Start of SOURCE MATERIAL

-- ==== Sys2Proof/Machine/View.lean ====
section
/-! DEFINITION. What the registers read (Tables 22.2 to 22.14 and the tables of each chapter): the fields that follow the block's own
state, the counter snapshot (R425), and the copy of a cask descriptor (R183). -/
namespace Sys2Proof.Machine

/-- Fields placed in a register: bit, width, value. -/
def pack (fs : List (Nat × Nat × Nat)) : Word64 :=
  BitVec.ofNat 64 (fs.foldl (fun n f => n + f.2.2 % 2 ^ f.2.1 * 2 ^ f.1) 0)

/-- A flag as a number. -/
def bit (b : Bool) : Nat := if b then 1 else 0

/-- A number of 64 bits whose listed bits are set. -/
def bitSet (ns : List Nat) : Nat := ns.foldl (fun n i => n ||| 2 ^ i) 0

/-! ### `GLOBAL`, `GAUGER`, `PACE` -/

/-- Physical tuns in a state. -/
def tunsIn (s : State) (st : TunState) : Nat := ((List.range 68).filter fun t => (s.tun t).st = st).length

/-- A page of a range has a pending class that is not masked. -/
def anyActive (s : State) (first last : Nat) : Bool := s.pages.any fun e => first ≤ e.1 && e.1 ≤ last && e.2.active

/-- Table 22.11. -/
def readGlobal (s : State) : Nat → Word64
  | 0x080 => 0x44C0
  | 0x088 => s.fuses.serial
  | 0x0A0 => pack [(32, 1, bit s.glob.ready), (16, 8, s.glob.startFail), (8, 4, s.glob.warmStep), (0, 4, s.glob.startStep)]
  | 0x0A8 => pack [(32, 7, tunsIn s .bist), (24, 7, tunsIn s .retired + tunsIn s .down), (16, 7, tunsIn s .fenced + tunsIn s .resetting),
      (8, 7, tunsIn s .spare), (0, 7, tunCount s)]
  | 0x0B0 => pack [(20, 1, bit (anyActive s 0x1C0 0x1CF)), (19, 1, bit (anyActive s 0x1A0 0x1BF)), (18, 1, bit (anyActive s 0x180 0x19F)),
      (17, 1, bit (anyActive s 0x100 0x17F)), (16, 1, bit (anyActive s 0x080 0x0C3)),
      (0, 16, bitSet ((List.range 16).filter fun n => (s.page n).active))]
  | 0x0C8 => tget 0 s.glob.tenantBuf (regFld s pgGlobal 0x0C0 16 2)
  | off => reg s pgGlobal off

/-- Tables 15.3 to 15.6. -/
def readGauger (s : State) : Nat → Word64
  | 0x080 => BitVec.ofNat 64 s.gauger.seq
  | 0x088 => pack [(32, 32, s.gauger.seq / 2 ^ 32), (0, 32, s.gauger.compareFaults)]
  | 0x090 => s.gauger.calibrated
  | 0x098 => pack [(16, 1, bit s.gauger.refClockOk), (8, 6, s.gauger.recalTimer), (0, 6, s.gauger.standinTimer)]
  | _ => 0

/-- `POWER_STATE` (Table 18.10): the latest stage of the warning, then a thermal halt, the thermal cap, a cap that narrows the gate or the
voltage. -/
def powerState (s : State) : Nat :=
  let p := s.pace
  if p.closed then 6 else if p.pfw && !p.settling then 5 else if p.pfw then 4 else if p.thermHalted then 3 else if p.thermActive then 2
  else if p.gate < 16 || p.vddReq < regFld s pgPace 0x080 0 10 then 1 else 0

/-- Tables 18.6 to 18.13. -/
def readPace (s : State) : Nat → Word64
  | 0x0A0 => pack [(48, 16, s.pace.paceMhz), (32, 16, s.pace.vddReq), (16, 16, s.pace.vddMeas), (8, 4, s.pace.capSource),
      (3, 5, s.pace.gate), (0, 3, powerState s)]
  | 0x0A8 => pack [(40, 8, s.pace.capEff), (32, 8, s.pace.portCap), (16, 16, s.pace.avgDw), (0, 16, s.pace.instDw)]
  | 0x0B0 => pack [(32, 32, s.pace.capUnmet), (24, 8, s.pace.tjMax), (16, 8, s.pace.tjSensor), (8, 8, s.pace.thermCap),
      (1, 1, bit s.pace.chipWarn), (0, 1, bit s.pace.thermHalted)]
  | 0x0B8 =>
    let i := regFld s pgPace 0x0B8 0 7
    pack [(32, 32, (s.sag i).events), (8, 3, (s.sag i).steps), (0, 7, i)]
  | off => reg s pgPace off
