/-- A grant offered is taken unless one of its number is held, its acknowledgement puts it into effect or returns its space, and a recall ends it on both sides (R199, R201, Table 9.8). A clean copy written into a grant is what a read at its place
returns, and a tensor read back is present in its cask (R189, R200).
Places in a grant and the joining of a run of messages are the model's choice (log entries 22 and 29). -/
def Obligations.LendingMessagesComplete : Prop :=
  ∀ (h : MsgHdr) (n : Nat) (s : State),
    (∀ gibs : Nat, Fresh s 0x60 h →
      ((∀ b ∈ s.tiers.borrowed, b.grant ≠ n) → ∃ t, exec (.mLend h n gibs) s = .next t ∧ t.tiers.borrowed = s.tiers.borrowed ++ [{ grant := n, lender := h.src, gibs := gibs }] ∧ Replied s t h 0x61 stDone [n] []) ∧
      ((∃ b ∈ s.tiers.borrowed, b.grant = n) → ∃ t, exec (.mLend h n gibs) s = .next t ∧ t.tiers = s.tiers ∧ Replied s t h 0x61 stBadState [n] [])) ∧
    (∀ (r : Req) (l : Lent), Answering s 0x61 h 0x60 r → lentOf s h.src (r.msg.args.headD 0) = some l →
      (h.status = stDone → ∃ t, exec (.mLendAck h n) s = .next t ∧ { l with active := true } ∈ t.tiers.lent) ∧
      (h.status ≠ stDone → h.status ≠ stCancelled → ∃ t, exec (.mLendAck h n) s = .next t ∧ l ∉ t.tiers.lent)) ∧
    (∀ b : Borrowed, Fresh s 0x62 h → s.tiers.borrowed.find? (fun b => b.grant = n && b.lender = h.src) = some b →
      (b.reads = [] → ∃ t, exec (.mRecall h n) s = .next t ∧ (∀ x ∈ t.tiers.borrowed, ¬ (x.grant = n ∧ x.lender = h.src)) ∧ (∀ w ∈ t.tiers.warm, w.grant ≠ some n) ∧ Replied s t h 0x63 stDone [n] []) ∧
      (b.reads ≠ [] → ∃ t x ask, exec (.mRecall h n) s = .next t ∧ x ∈ t.tiers.borrowed ∧ x = { b with recalling := some ask } ∧ ask.dst = h.src ∧ ask.corr = h.corr ∧ ∀ w ∈ t.tiers.warm, w.grant ≠ some n)) ∧
    (∀ (p : BitVec 8) (k : Fin 8) (b : Borrowed) (ask : Msg), s.tiers.borrowed.find? (fun b => b.grant = k.val && b.lender = p.toNat) = some b → b.recalling = some ask → b.reads = [] →
      ∃ t, exec (.recallReadsDrained p k) s = .next t ∧ (∀ x ∈ t.tiers.borrowed, ¬ (x.grant = k.val ∧ x.lender = p.toNat)) ∧
        (peerUp s ask.dst = true → ∃ m, Sent s t m ∧ m.type = 0x63 ∧ m.dst = ask.dst ∧ m.corr = ask.corr)) ∧
    (∀ (r : Req) (l : Lent), Answering s 0x63 h 0x62 r → lentOf s h.src (r.msg.args.headD 0) = some l →
      ∃ t, exec (.mRecallAns h n) s = .next t ∧ lentOf t h.src (r.msg.args.headD 0) = none) ∧
    (∀ (p : BitVec 8) (k : Fin 8) (l : Lent), lentOf s p.toNat k = some l → l.recalled = true → ∃ t, exec (.recallTimeout p k) s = .next t ∧ lentOf t p.toNat k = none) ∧
    (∀ (off len : Nat), Fresh s 0x64 h →
      (∀ (seg : SegHdr) (bytes : List Byte) (l : Lent), lentOf s h.src n = some l → l.store.find? (fun x => x.1 = off && x.2.2.length = len) = some (off, seg, bytes) →
        ∃ t, exec (.mT3Read h n off len) s = .next t ∧ Replied s t h 0x65 stDone (segHdrArgs { seg with offset := 0, length := bytes.length }) bytes) ∧
      (lentOf s h.src n = none → ∃ t, exec (.mT3Read h n off len) s = .next t ∧ Replied s t h 0x65 stBadState [] [])) ∧
    (∀ (seg : SegHdr) (data : List Byte) (r : Req) (x : Stream), Ordered s 0x65 h → requestOf s 0x64 h = some r → h.status = stDone → WholeTensor s 0x65 h seg data → t3Stream s r = some x →
      s.tiers.streams.find? (fun y => y.id = x.id) = some x → x.left.head? = some seg.index → data = storedBytes ((verOf s x.epoch x.adapter x.version).getD {}) seg.index →
      ∃ t, exec (.mT3Data h seg data) s = .next t ∧ (∀ y ∈ t.tiers.streams, y.id = x.id → seg.index ∉ y.left) ∧ (x.toT2 = false → seg.index ∈ (t.cask x.cask).present)) ∧
    (∀ (seg : SegHdr) (data : List Byte) (l : Lent), Ordered s 0x66 h → s.glob.ready = true → WholeTensor s 0x66 h seg data → lentOf s h.src n = some l →
      ∃ t l' x, exec (.mT3Write h n seg data) s = .next t ∧ lentOf t h.src n = some l' ∧ x ∈ l'.store ∧ x.2 = (seg, data)) ∧
    (∀ (k : Nat) (r : Req), s.homes.requests.find? (fun r => r.msg.type = 0x64 && r.msg.corr = k) = some r →
      ∃ t, exec (.t3ReadTimeout k) s = .next t ∧ (∀ b ∈ t.tiers.borrowed, ¬ (b.grant = r.msg.args.headD 0 ∧ b.lender = r.msg.dst)) ∧ ∀ w ∈ t.tiers.warm, w.grant ≠ some (r.msg.args.headD 0))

End of SOURCE MATERIAL

_TASK STATEMENT_
Please reproduce the lines from the line with "def readGlobal (s : State) : Nat → Word64" to the line with "(0, 16, s.pace.instDw)]", both ends included, exactly as they appear above.

_EXERCISE OUTPUT_
def readGlobal (s : State) : Nat → Word64
  | 0x080 => 0x44C0
  | 0x088 => s.fuses.serial
  | 0x0A0 => pack [(32, 1, bit s.glob.ready), (16, 8, s.glob.startFail), (8, 4, s.glob.warmStep), (0, 4, s.glob.startStep)]
  | 0x0A8 => pack [(32, 7, tunsIn s .bist), (24, 7, tunsIn s .retired + tunsIn s .down), (16, 7, tunsIn s .fenced + tunsIn s .resetting),
      (8, 7, tunsIn s .spare), (0, 7, tunCount s)]
  | 0x0B0 => pack [(20, 1, bit (anyActive s 0x1C0 0x1CF)), (19, 1, bit (anyActive s 0x1A0 0x1BF)), (18, 1, bit (anyActive s 0x180 0x19F)),
      (17, 1, bit (anyActive s 0x100 0x17F)), (16, 1, bit (anyActive s 0x080 0x0C3)),
      (0, 16, bitSet ((List.range 16).filter fun n => (s.page n).active))]
  | 0x0C8 => tget 0 s.glob.tenantBuf (regFld s pgGlobal 0x0C0 16 2)
  | off => reg s pgGlobal off

/-- Tables 15.3 to 15.6. -/
def readGauger (s : State) : Nat → Word64
  | 0x080 => BitVec.ofNat 64 s.gauger.seq
  | 0x088 => pack [(32, 32, s.gauger.seq / 2 ^ 32), (0, 32, s.gauger.compareFaults)]
  | 0x090 => s.gauger.calibrated
  | 0x098 => pack [(16, 1, bit s.gauger.refClockOk), (8, 6, s.gauger.recalTimer), (0, 6, s.gauger.standinTimer)]
  | _ => 0

/-- `POWER_STATE` (Table 18.10): the latest stage of the warning, then a thermal halt, the thermal cap, a cap that narrows the gate or the
voltage. -/
def powerState (s : State) : Nat :=
  let p := s.pace
  if p.closed then 6 else if p.pfw && !p.settling then 5 else if p.pfw then 4 else if p.thermHalted then 3 else if p.thermActive then 2
  else if p.gate < 16 || p.vddReq < regFld s pgPace 0x080 0 10 then 1 else 0

/-- Tables 18.6 to 18.13. -/
def readPace (s : State) : Nat → Word64
  | 0x0A0 => pack [(48, 16, s.pace.paceMhz), (32, 16, s.pace.vddReq), (16, 16, s.pace.vddMeas), (8, 4, s.pace.capSource),
      (3, 5, s.pace.gate), (0, 3, powerState s)]
  | 0x0A8 => pack [(40, 8, s.pace.capEff), (32, 8, s.pace.portCap), (16, 16, s.pace.avgDw), (0, 16, s.pace.instDw)]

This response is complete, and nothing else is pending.